PROBLEM DETAILS>
Among the lines below, keep only those from the one containing "actOnLine_touches _ _ _ _" through the one containing "((postMissed_touches _ _ _).mono (by decide))", and reproduce them exactly.

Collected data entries
+++++
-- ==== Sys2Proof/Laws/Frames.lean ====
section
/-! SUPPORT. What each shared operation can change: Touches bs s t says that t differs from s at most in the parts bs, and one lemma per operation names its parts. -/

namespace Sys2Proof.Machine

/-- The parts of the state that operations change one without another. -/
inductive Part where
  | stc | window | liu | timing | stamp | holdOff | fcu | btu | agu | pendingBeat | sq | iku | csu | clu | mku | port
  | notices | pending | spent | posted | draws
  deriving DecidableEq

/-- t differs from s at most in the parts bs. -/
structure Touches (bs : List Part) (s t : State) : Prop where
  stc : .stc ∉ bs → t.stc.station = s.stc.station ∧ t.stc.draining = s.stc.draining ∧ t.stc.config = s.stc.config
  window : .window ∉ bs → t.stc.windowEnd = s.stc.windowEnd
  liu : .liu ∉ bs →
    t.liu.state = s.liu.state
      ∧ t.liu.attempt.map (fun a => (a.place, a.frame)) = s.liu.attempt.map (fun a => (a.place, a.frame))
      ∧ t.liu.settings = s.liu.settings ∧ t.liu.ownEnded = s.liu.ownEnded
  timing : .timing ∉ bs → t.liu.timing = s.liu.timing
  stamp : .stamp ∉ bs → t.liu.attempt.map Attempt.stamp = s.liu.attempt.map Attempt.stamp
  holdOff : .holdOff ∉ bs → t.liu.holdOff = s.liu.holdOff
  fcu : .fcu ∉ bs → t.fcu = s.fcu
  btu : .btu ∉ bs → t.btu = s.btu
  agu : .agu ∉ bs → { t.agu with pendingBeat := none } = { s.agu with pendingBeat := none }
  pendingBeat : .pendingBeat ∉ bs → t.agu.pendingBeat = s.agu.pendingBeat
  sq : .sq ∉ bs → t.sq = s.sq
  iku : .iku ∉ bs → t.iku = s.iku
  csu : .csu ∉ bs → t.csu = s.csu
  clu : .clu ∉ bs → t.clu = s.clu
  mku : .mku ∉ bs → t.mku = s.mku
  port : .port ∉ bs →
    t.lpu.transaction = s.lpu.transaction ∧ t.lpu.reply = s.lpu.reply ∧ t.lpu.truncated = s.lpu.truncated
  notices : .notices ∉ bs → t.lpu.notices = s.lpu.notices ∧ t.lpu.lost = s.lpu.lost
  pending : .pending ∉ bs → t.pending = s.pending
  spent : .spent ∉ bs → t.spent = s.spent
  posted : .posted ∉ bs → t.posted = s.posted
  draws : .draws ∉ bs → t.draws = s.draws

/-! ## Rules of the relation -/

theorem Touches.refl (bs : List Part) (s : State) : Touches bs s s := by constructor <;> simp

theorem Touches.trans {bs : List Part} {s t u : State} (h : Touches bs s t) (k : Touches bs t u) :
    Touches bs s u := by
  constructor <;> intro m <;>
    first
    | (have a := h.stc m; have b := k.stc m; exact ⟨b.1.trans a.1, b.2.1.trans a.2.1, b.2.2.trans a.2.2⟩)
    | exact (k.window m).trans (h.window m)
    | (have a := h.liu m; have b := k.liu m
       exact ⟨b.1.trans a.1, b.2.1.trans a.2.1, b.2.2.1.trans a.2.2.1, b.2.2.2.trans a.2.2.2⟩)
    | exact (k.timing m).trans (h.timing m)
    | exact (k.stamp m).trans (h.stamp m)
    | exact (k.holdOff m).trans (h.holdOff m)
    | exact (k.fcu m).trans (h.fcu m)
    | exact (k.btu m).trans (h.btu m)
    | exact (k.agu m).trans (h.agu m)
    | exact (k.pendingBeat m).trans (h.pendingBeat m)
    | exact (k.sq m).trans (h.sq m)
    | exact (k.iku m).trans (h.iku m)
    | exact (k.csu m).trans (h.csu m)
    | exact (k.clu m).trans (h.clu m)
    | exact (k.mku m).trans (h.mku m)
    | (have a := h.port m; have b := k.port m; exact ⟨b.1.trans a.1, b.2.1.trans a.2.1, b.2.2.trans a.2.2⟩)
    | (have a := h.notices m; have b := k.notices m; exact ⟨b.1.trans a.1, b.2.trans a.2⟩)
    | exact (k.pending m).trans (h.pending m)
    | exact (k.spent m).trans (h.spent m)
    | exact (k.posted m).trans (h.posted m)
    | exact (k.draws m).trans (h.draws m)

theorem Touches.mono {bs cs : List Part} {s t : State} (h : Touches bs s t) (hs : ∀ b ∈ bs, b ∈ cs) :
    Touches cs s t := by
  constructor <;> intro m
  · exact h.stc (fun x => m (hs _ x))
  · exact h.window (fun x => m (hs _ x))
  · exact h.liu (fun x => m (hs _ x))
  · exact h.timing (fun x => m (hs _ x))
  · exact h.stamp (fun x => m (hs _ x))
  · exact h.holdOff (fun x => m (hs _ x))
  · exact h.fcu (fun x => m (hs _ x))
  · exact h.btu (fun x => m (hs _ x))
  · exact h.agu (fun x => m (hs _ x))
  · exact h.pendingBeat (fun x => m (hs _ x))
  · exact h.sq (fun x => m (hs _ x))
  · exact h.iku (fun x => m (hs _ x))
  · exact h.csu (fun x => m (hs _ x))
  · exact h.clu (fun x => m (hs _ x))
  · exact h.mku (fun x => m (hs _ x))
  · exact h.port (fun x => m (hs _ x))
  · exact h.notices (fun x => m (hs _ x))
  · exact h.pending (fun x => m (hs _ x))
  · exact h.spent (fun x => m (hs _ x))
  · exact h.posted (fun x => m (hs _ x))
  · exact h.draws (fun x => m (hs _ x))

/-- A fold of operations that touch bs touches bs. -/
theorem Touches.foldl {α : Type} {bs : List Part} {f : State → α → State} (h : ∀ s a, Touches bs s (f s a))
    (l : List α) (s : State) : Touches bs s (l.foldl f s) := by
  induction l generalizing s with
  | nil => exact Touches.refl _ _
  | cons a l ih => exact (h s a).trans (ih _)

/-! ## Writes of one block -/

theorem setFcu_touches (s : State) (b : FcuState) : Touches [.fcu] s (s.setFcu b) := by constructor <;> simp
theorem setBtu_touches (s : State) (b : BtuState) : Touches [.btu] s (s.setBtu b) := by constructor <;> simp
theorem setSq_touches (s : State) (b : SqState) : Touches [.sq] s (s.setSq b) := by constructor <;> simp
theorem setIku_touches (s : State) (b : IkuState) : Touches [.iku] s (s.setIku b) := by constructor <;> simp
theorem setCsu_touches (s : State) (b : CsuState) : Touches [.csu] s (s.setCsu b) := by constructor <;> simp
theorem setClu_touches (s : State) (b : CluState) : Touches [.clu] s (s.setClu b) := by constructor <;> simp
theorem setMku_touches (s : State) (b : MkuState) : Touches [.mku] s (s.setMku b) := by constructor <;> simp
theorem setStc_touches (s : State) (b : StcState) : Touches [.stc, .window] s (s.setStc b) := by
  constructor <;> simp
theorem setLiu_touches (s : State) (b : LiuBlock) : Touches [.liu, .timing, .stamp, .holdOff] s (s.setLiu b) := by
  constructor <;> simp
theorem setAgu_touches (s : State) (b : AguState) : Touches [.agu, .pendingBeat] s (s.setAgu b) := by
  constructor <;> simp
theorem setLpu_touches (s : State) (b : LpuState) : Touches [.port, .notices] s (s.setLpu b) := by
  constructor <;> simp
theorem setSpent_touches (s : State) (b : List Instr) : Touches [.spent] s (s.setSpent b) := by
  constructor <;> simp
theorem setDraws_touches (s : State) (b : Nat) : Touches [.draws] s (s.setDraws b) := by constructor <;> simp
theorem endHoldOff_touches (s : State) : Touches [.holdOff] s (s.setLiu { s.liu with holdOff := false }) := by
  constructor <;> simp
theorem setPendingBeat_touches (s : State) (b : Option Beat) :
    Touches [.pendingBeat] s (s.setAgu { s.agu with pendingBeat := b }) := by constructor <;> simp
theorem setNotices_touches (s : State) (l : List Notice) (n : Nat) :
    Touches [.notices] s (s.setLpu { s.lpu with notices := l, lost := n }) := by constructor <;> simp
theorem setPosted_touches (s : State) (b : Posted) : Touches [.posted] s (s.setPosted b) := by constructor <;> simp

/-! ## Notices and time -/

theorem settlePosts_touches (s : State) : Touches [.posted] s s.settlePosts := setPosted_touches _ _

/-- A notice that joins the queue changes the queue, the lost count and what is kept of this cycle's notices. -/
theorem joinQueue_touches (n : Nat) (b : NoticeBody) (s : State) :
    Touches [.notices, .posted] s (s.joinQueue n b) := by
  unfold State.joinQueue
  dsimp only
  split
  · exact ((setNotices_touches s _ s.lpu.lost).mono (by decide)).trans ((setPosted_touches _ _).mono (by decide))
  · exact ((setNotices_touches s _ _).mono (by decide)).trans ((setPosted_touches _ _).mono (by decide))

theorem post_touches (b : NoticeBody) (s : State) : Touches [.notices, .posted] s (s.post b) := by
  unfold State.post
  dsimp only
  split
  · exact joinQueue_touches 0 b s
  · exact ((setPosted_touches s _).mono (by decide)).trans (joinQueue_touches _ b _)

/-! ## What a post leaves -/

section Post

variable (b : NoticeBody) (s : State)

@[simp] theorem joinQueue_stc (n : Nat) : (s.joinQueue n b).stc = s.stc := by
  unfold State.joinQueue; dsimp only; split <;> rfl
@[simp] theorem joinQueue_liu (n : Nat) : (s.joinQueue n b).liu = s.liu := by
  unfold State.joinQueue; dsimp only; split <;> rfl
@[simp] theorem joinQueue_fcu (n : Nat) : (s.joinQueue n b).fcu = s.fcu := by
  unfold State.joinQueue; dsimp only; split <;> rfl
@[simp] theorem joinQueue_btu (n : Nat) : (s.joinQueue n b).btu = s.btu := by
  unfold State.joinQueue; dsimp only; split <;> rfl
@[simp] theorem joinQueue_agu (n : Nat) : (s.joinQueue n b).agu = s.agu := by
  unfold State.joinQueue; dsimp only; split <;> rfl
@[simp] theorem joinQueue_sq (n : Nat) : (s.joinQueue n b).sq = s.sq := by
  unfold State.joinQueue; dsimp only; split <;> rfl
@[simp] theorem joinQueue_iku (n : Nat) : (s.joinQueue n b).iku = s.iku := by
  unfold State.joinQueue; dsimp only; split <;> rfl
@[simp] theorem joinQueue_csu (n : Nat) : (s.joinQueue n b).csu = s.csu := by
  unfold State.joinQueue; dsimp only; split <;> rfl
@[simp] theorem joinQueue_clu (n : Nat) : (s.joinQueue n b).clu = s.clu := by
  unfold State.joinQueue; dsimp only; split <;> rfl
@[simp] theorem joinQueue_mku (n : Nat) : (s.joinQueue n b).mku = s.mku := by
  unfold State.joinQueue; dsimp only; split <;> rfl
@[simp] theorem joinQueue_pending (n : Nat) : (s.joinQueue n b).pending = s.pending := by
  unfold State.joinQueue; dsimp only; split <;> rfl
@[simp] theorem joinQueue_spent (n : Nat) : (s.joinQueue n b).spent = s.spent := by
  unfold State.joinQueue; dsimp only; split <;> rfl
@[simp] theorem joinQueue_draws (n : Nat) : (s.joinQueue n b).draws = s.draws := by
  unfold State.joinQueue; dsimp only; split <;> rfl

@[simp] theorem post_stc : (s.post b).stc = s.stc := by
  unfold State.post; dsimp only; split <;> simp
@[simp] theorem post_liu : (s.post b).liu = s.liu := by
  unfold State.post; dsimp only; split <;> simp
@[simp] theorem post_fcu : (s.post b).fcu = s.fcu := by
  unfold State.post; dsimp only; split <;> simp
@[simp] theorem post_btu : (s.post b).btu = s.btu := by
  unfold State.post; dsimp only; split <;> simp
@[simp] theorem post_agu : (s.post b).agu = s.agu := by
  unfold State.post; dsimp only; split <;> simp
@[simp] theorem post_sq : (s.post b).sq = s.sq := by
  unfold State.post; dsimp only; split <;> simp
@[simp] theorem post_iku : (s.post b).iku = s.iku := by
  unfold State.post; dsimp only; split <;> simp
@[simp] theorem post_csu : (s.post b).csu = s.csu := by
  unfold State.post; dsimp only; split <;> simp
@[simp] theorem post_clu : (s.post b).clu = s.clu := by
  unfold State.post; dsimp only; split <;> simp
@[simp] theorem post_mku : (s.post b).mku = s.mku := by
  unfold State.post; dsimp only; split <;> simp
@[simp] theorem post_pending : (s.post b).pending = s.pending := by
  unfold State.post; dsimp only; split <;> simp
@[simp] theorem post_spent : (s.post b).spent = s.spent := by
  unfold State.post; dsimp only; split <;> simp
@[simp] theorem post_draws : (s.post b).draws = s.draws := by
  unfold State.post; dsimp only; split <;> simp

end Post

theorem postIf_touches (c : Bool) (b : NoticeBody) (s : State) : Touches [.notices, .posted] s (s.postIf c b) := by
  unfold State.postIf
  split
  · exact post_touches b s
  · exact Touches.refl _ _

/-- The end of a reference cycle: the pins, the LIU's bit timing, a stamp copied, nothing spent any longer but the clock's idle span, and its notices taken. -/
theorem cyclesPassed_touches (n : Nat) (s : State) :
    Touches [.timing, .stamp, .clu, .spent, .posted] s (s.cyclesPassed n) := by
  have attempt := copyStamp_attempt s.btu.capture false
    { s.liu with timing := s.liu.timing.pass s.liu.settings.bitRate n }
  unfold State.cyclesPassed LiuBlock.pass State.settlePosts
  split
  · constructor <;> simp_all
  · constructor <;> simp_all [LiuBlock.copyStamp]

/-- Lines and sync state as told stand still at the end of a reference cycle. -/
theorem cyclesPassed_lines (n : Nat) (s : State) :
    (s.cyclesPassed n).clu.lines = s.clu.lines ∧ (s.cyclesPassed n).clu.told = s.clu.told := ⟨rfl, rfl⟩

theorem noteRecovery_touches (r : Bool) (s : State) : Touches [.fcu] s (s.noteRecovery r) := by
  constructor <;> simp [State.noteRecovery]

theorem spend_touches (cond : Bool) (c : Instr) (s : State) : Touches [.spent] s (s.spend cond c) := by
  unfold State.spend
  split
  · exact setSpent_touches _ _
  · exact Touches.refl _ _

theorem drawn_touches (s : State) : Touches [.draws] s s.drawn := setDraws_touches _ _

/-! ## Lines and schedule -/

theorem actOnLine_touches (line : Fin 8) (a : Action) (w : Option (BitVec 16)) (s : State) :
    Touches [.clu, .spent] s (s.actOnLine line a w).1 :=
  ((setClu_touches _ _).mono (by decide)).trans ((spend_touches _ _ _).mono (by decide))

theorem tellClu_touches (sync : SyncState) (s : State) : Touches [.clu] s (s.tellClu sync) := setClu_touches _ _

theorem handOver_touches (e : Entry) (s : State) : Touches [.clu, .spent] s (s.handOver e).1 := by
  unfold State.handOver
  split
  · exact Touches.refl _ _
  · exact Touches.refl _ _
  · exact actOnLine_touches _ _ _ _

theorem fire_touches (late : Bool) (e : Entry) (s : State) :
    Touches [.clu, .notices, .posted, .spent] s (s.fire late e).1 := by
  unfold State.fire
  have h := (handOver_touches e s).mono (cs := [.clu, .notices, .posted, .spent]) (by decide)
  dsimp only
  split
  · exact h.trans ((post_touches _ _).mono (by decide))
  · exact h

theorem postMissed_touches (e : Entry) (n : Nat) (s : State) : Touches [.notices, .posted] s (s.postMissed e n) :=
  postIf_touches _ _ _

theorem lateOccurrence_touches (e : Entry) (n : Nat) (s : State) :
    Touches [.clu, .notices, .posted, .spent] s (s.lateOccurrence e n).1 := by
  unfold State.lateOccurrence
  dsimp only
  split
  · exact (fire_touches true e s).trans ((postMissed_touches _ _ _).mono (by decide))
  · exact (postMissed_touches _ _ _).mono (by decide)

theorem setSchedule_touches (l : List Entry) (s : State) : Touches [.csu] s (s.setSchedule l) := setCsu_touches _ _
+++++
OUTPUT OF THE TASK>
  · exact actOnLine_touches _ _ _ _

theorem fire_touches (late : Bool) (e : Entry) (s : State) :
    Touches [.clu, .notices, .posted, .spent] s (s.fire late e).1 := by
  unfold State.fire
  have h := (handOver_touches e s).mono (cs := [.clu, .notices, .posted, .spent]) (by decide)
  dsimp only
  split
  · exact h.trans ((post_touches _ _).mono (by decide))
  · exact h

theorem postMissed_touches (e : Entry) (n : Nat) (s : State) : Touches [.notices, .posted] s (s.postMissed e n) :=
  postIf_touches _ _ _

theorem lateOccurrence_touches (e : Entry) (n : Nat) (s : State) :
    Touches [.clu, .notices, .posted, .spent] s (s.lateOccurrence e n).1 := by
  unfold State.lateOccurrence
  dsimp only
  split
  · exact (fire_touches true e s).trans ((postMissed_touches _ _ _).mono (by decide))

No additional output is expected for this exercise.